• TASK INSTRUCTIONS
In the records below, some lines contain the word "device". Copy each of them.

• ENTRIES SHOWN
-- ==== Sys2Proof/Syntax.lean ====
section
/-! DEFINITION. The commands of the block: one constructor of Instr per row of spec/opcode_table.json, with the
operands the rule of the row gives it, and the operand types. -/

set_option linter.unusedVariables false

namespace Sys2Proof

/-- An HDP datagram of a session (R483): session, SEQ, the sender's address and port as one number, the header and data as
they are covered by the tag, and the tag. -/
structure HdpFrame where
  session : Nat
  seq : Nat
  source : Nat
  body : List Byte
  tag : List Byte
deriving DecidableEq, Repr

/-- Who makes a dictionary access (R464): the PF0 window, a VF window, or an HDP session with its frame. -/
inductive Accessor where
  | pf0
  | vf (n : Nat)
  | hdp (h : HdpFrame)
deriving DecidableEq, Repr

/-- The data of a dictionary write (R461): a number of a fixed-size type, with the size in bytes that the write carries,
or the bytes of a STR or DOMAIN. -/
inductive WData where
  | num (size : Nat) (v : Int)
  | bytes (bs : List Byte)
deriving DecidableEq, Repr

/-- A dictionary write (R467): who writes, the data, the named LNC if any, and whether a commit to the persistent store
verifies (R474). -/
structure Wr where
  acc : Accessor
  data : WData
  lnc : Option Nat := none
  commitOk : Bool := true
deriving DecidableEq, Repr

/-- The common fields of a descriptor (R441), the ring it was fetched from and the index of its slot. -/
structure Desc where
  func : Nat
  ring : Nat
  index : Nat := 0
  /-- LNC of its fetch (R437). -/
  fetched : Nat := 0
  /-- CLASS: 0 TEMPO, 1 BE. -/
  klass : Nat
  quiet : Bool
  urgent : Bool
  context : Nat
  seq : Nat
  /-- LNC, low 32 bits. -/
  lnc : Nat
  /-- DEADLINE, low 32 bits. -/
  deadline : Nat
deriving DecidableEq, Repr

/-- A wait or signal entry (R413). -/
structure SyncEntry where
  op : Nat
  fence : Bool
  vid : Nat
  count : Nat
deriving DecidableEq, Repr

/-- The body of a TASK (R443), with the argument block of each rank as the device reads it at ARG_ADDR. -/
structure TaskBody where
  kernel : Nat
  entry : Nat
  partition : Nat
  vfirst : Nat
  vcount : Nat
  stateBytes : Nat
  wait0 : SyncEntry
  wait1 : SyncEntry
  signal0 : SyncEntry
  signal1 : SyncEntry
  argAddr : Nat
  /-- Eight 64-bit arguments per rank. -/
  args : List (List Nat)
deriving DecidableEq, Repr

/-- The body of an INVOKE (R239, R442). `io` is the I/O table as the device reads it: address and length of each entry. -/
structure InvokeBody where
  slot : Nat
  batch : Nat
  handle : Nat
  io : List (Nat × Nat)
deriving DecidableEq, Repr

/-- A tensor of 32-bit elements in one tile's SRAM: virtual tile, byte address, element count. -/
structure Tensor where
  tile : Nat
  addr : Nat
  count : Nat
deriving DecidableEq, Repr

/-- A tensor of an elementwise operation: virtual tile, byte address, format code (R170). -/
structure ETensor where
  tile : Nat
  addr : Nat
  fmt : Nat
deriving DecidableEq, Repr

/-- Where an expert takes its input rows (R255): a virtual tile and address of this chip, or a device virtual address of another
one and the virtual ID of the expert's sync object. -/
structure GateInput where
  remote : Bool
  tile : Nat
  addr : Nat
  vid : Nat
deriving DecidableEq, Repr

/-- What a GATE node names (R253 to R255): experts, choices, capacity factor in 16.16, token count of the node, overflow policy (0 DROP,
1 REROUTE, 2 ARRIVAL); the gate units that feed an expert and this unit's place among them; the tokens of this unit, their scores as
FP32 rows in expert order; where the result goes; the tokens' activation rows and the inputs of the experts; the experts' output rows,
FP32, one for each input row in its order, the nodes that write them, and where the tokens' outputs go. -/
structure GateNode where
  experts : Nat
  choices : Nat
  factor : Nat
  total : Nat
  policy : Nat
  gateUnits : Nat
  gateRank : Nat
  tokens : Nat
  tile : Nat
  scoreAddr : Nat
  outAddr : Nat
  rowTile : Nat
  rowAddr : Nat
  rowBytes : Nat
  inputs : List GateInput
  sumAfter : List Nat
  sumRows : List (Nat × Nat)
  sumCount : Nat
  sumTile : Nat
  sumAddr : Nat
deriving DecidableEq, Repr

/-- A weight wave of a node (R245): a run of the WEIGHTS section, destination (0 B half, 1 MV weights, 2 tile SRAM), address in SRAM,
mask of virtual tiles. -/
structure Wave where
  offset : Nat
  length : Nat
  dest : Nat
  addr : Nat
  vtiles : List Nat
deriving DecidableEq, Repr

/-- What the OPERANDS of a node give its family (R205, R223): pass descriptors by virtual tile (R215); the stages of a DFT, each with its
descriptor and whether the vector sequencer runs it; an elementwise operation; rows of a tensor with gain, bias and eps; a tensor to
quantise: row length, format, where codes and scales go, scale pitch; a reduction: its result, whether it is INT32, and where the
partial of each rank of this chip lies; a gate; move commands by virtual tile (R218); an ATOMIC list (R386). -/
inductive NodeOp where
  | control
  | passes (descs : List (Nat × List Byte))
  | dft (vt : Nat) (stages : List (List Byte × Bool))
  | element (count : Nat) (a b out : ETensor)
  | rows (x y gain beta : Tensor) (row : Nat) (eps : Word32)
  | quant (x : Tensor) (row fmt outAddr scaleAddr scalePitch : Nat)
  | reduce (out : Tensor) (int : Bool) (ranks : Nat) (sources : List (Nat × Nat × Nat))
  | gate (g : GateNode)
  | moves (cmds : List (Nat × List (List Byte)))
  | atomic (vt addr count : Nat)
deriving DecidableEq, Repr

/-- What the bodies whose layout the spec does not give say of a node (R221, R223, R225, R242, R245, R250, R257; log entry 147): its
operands; arrangement and split count S; initial service time in ns and checkpoint number (0 none); whether it writes its state area
and is borrowable; where its predicate word lies; the BRANCH node whose subgraph holds it, plus 1, and that subgraph's first node; its
waves in the order of consumption. -/
structure NodePlan where
  op : NodeOp := .control
  arrange : Nat := 0
  split : Nat := 1
  serviceNs : Nat := 0
  checkpoint : Nat := 0
  writesState : Bool := false
  borrowable : Bool := false
  predVtile : Nat := 0
  predAddr : Nat := 0
  under : Nat := 0
  entry : Nat := 0
  waves : List Wave := []
deriving DecidableEq, Repr

/-- An input or output that a KGF declares (R239): its length, which of the two, and where it lies in tile SRAM. -/
structure IoDecl where
  length : Nat
  output : Bool
  vtile : Nat
  addr : Nat
deriving DecidableEq, Repr

/-- What a container says beyond the maps of R220 to R223: its nodes in GRAPH order; working, pinned and state area of each virtual tile
(R242), the offset of its pinned tensors in WEIGHTS; its inputs and outputs (log entry 147). -/
structure KgfPlan where
  nodes : List NodePlan := []
  areas : List (Nat × Nat × Nat) := []
  pins : List Nat := []
  ios : List IoDecl := []
deriving DecidableEq, Repr, Inhabited

/-- A node of a loaded graph (R223): its record, and what the other sections say of it. -/
structure NodeRec extends NodePlan where
  family : Nat
  arrival : Bool := false
  prefetchBoth : Bool := false
  function : Nat := 0
  pred : Nat := 0xFFFFFFFF
  trueNext : Nat := 0
  falseNext : Nat := 0
deriving DecidableEq, Repr

/-- A PDU as read from the list of a slot order (R283 to R286). `tbs` gives the transport block size of each codeword; `coding`, per code
block: base graph, Zc, h. -/
structure Pdu where
  type : Nat
  size : Nat
  handle : Nat
  tbs : List Nat
  coding : List (Nat × Nat × Nat)
  maxIter : Nat
  precMode : Nat
  cbType : Nat
  srsRef : Nat
  pmiLength : Nat
  pmiAddr : Nat
  spill : Nat
  llrExport : Bool
  newData : Bool
  harq : Nat
  supported : Bool
  fieldsOk : Bool
  /-- Bits of each DCI of a PDCCH PDU (R269). -/
  dcis : List (List Bool) := []
deriving DecidableEq, Repr

/-- A TX_DATA entry (R287). -/
structure TxEntry where
  handle : Nat
  cw : Nat
  length : Nat
  addr : Nat
deriving DecidableEq, Repr

/-- A slot order (R281) with the bytes that the device reads at LIST_ADDR. -/
structure OrderBody where
  orderType : Nat
  cell : Nat
  sfn : Nat
  hsfn : Nat
  slot : Nat
  resultRing : Nat
  pduCount : Nat
  orderSeq : Nat
  listLength : Nat
  listAddr : Nat
  resultAddr : Nat
  resultLength : Nat
  list : List Byte
deriving DecidableEq, Repr

/-- A FRAME_TX body (R444) with the frame's bytes as the device reads them. -/
structure FrameTxBody where
  port : Nat
  queue : Nat
  tsReq : Bool
  length : Nat
  bufAddr : Nat := 0
  content : List Byte := []
deriving DecidableEq, Repr

/-- A MAP body (R442, R594). -/
structure MapBody where
  kind : Nat
  read : Bool
  write : Bool
  vtile : Nat
  page : Nat
  partition : Nat
  count : Nat
  va : Nat
deriving DecidableEq, Repr

/-- A sync descriptor body (R418). -/
structure SyncBody where
  kind : Nat
  hold : Bool
  fence : Bool
  vid : Nat
  jobEntry : Nat
  value : Nat
  remoteRank : Nat
  remoteVid : Nat
deriving DecidableEq, Repr

/-- A V-class instruction's fields (R187). -/
structure VFields where
  lmode : Nat
  conj : Bool
  vd : Nat
  va : Nat
  vb : Nat
  vc : Nat
  shift : Nat
  imm16 : Nat
  rsvd : Nat := 0
deriving DecidableEq, Repr

/-- An A-class instruction's fields (R187). -/
structure AFields where
  lmode : Nat
  conj : Bool
  ad : Nat
  as : Nat
  va : Nat
  vb : Nat
  vd : Nat
  shift : Nat
  rsvd : Nat := 0
deriving DecidableEq, Repr

/-- An M-class instruction's fields (R187). -/
structure MFields where
  pk : Nat
  amode : Nat
  nomod : Bool
  rd : Nat
  imm32 : Nat
  rsvd : Nat := 0
deriving DecidableEq, Repr

/-- A C-class instruction's fields (R187). -/
structure CFields where
  sd : Nat
  sa : Nat
  sb : Nat
  yield : Bool
  body : Nat
  imm32 : Nat
  rsvd : Nat := 0
deriving DecidableEq, Repr

/-- An X-class instruction's fields (R187). -/
structure XFields where
  pk : Nat
  sync : Nat
  chmask : Nat
  imm32 : Nat
  rsvd : Nat := 0
deriving DecidableEq, Repr

/-- An LDPC code block to decode (R267, R268): slot and PDU it belongs to, its index, base graph, lifting size, h of R270, HARQ
process, whether new data is set, MAX_ITER, received LLRs by bit position of the circular buffer, the positions of filler bits. -/
structure CodeBlock where
  slot : Nat
  pdu : Nat
  index : Nat
  graph : Nat
  zc : Nat
  h : Nat
  harq : Nat
  newData : Bool
  maxIter : Nat
  llrs : List Int
  fillers : List Nat
deriving DecidableEq, Repr

/-- What an eCPRI frame carries beside its type (R331 to R341); `timeNs` is the timestamp of a delay measurement message in ns, its
compensation value applied (R334). -/
structure Ecpri where
  revision : Nat
  cBit : Bool
  mtype : Nat
  eaxc : Nat
  seqid : Nat
  eBit : Bool
  action : Nat
  timeNs : Nat
  payloadVersion : Nat
  filterIndex : Nat
  rb : Nat
  symInc : Nat
  method : Nat
  width : Nat
  hdrMode : Bool
  slotAir : Nat
  symbol : Nat
  startPrb : Nat
  payload : List Byte
deriving DecidableEq, Repr

/-- What an Announce says of its grandmaster, as the best master clock algorithm of G.8275.1 compares it (R41; log entry 139). -/
structure PtpRank where
  clockClass : Nat := 0
  accuracy : Nat := 0
  variance : Nat := 0
  priority2 : Nat := 128
  gm : Nat := 0
  steps : Nat := 0
deriving DecidableEq, Repr

/-- A PTP message (R41, R46; log entry 139): 0 Sync, 1 Announce, 2 Delay_Resp, 3 Delay_Req, 4 Follow_Up. -/
structure PtpMsg where
  kind : Nat
  domain : Nat := 24
  /-- Port identity of the sender. -/
  source : Nat := 0
  seq : Nat := 0
  twoStep : Bool := false
  /-- Origin time with the correction added, in ns: of Sync, Follow_Up and Delay_Resp. -/
  timeNs : Nat := 0
  /-- Port identity that a Delay_Resp answers. -/
  target : Nat := 0
  rank : PtpRank := {}
deriving DecidableEq, Repr

/-- A received Ethernet frame (R329, R331). -/
structure RxFrame where
  length : Nat
  fcsOk : Bool
  flowControl : Bool
  tags : Nat
  vlan : Nat
  dst : Nat
  etherType : Nat
  ecpri : Option Ecpri
  ptp : Option PtpMsg
  content : List Byte := []
deriving DecidableEq, Repr

/-- A fabric packet (R388) with its data or operand block. `target` is the context's number at the home once translated
by the job entry. -/
structure Packet where
  opcode : Nat
  vc : Nat
  ncro : Bool
  src : Nat
  dst : Nat
  job : Nat
  len : Nat
  retry : Bool
  tag : Nat
  offset : Nat
  w64 : Bool
  noret : Bool
  operand : Nat
  compare : Nat
  data : List Byte
deriving DecidableEq, Repr

/-- A ZFL flit (R378) with the packets that end in it. -/
structure Flit where
  seq : Nat
  ack : Nat
  nak : Bool
  cvc : Nat
  credits : Nat
  crcOk : Bool
  packets : List Packet
deriving DecidableEq, Repr

/-- An entry of an ATOMIC node's list (R386). -/
structure AtomicEntry where
  op : Nat
  w64 : Bool
  noret : Bool
  va : Nat
  operand : Nat
  compare : Nat
deriving DecidableEq, Repr

/-- A firmware image of a bundle (R562): the fields of its header, and the image digest. -/
structure FwImage where
  magic : Nat
  type : Nat
  ownerSigned : Bool
  svn : Nat
  version : Nat
  minCompat : Nat
  ownerSlot : Nat
  vendorKey : List Byte
  vendorSig : List Byte
  ownerSig : List Byte
  digest : List Byte
deriving DecidableEq, Repr

/-- An OWNER_CMD (R567): its fields, the digest of bytes 0 to 63 and the signature over it. -/
structure OwnerCmd where
  op : Nat
  slot : Nat
  signer : Nat
  nonce : Nat
  serial : List Byte
  newKey : List Byte
  digest : List Byte
  signature : List Byte
deriving DecidableEq, Repr

/-- Who sends an SPDM request (R572): a DOE of a function, an HDP session, or the PF0 window. -/
inductive SpdmChannel where
  | doe (func : Nat)
  | hdp (session : Nat)
  | window
deriving DecidableEq, Repr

• ANSWER SPACE
/-- The body of a TASK (R443), with the argument block of each rank as the device reads it at ARG_ADDR. -/
/-- The body of an INVOKE (R239, R442). `io` is the I/O table as the device reads it: address and length of each entry. -/
/-- Where an expert takes its input rows (R255): a virtual tile and address of this chip, or a device virtual address of another
/-- A slot order (R281) with the bytes that the device reads at LIST_ADDR. -/
/-- A FRAME_TX body (R444) with the frame's bytes as the device reads them. -/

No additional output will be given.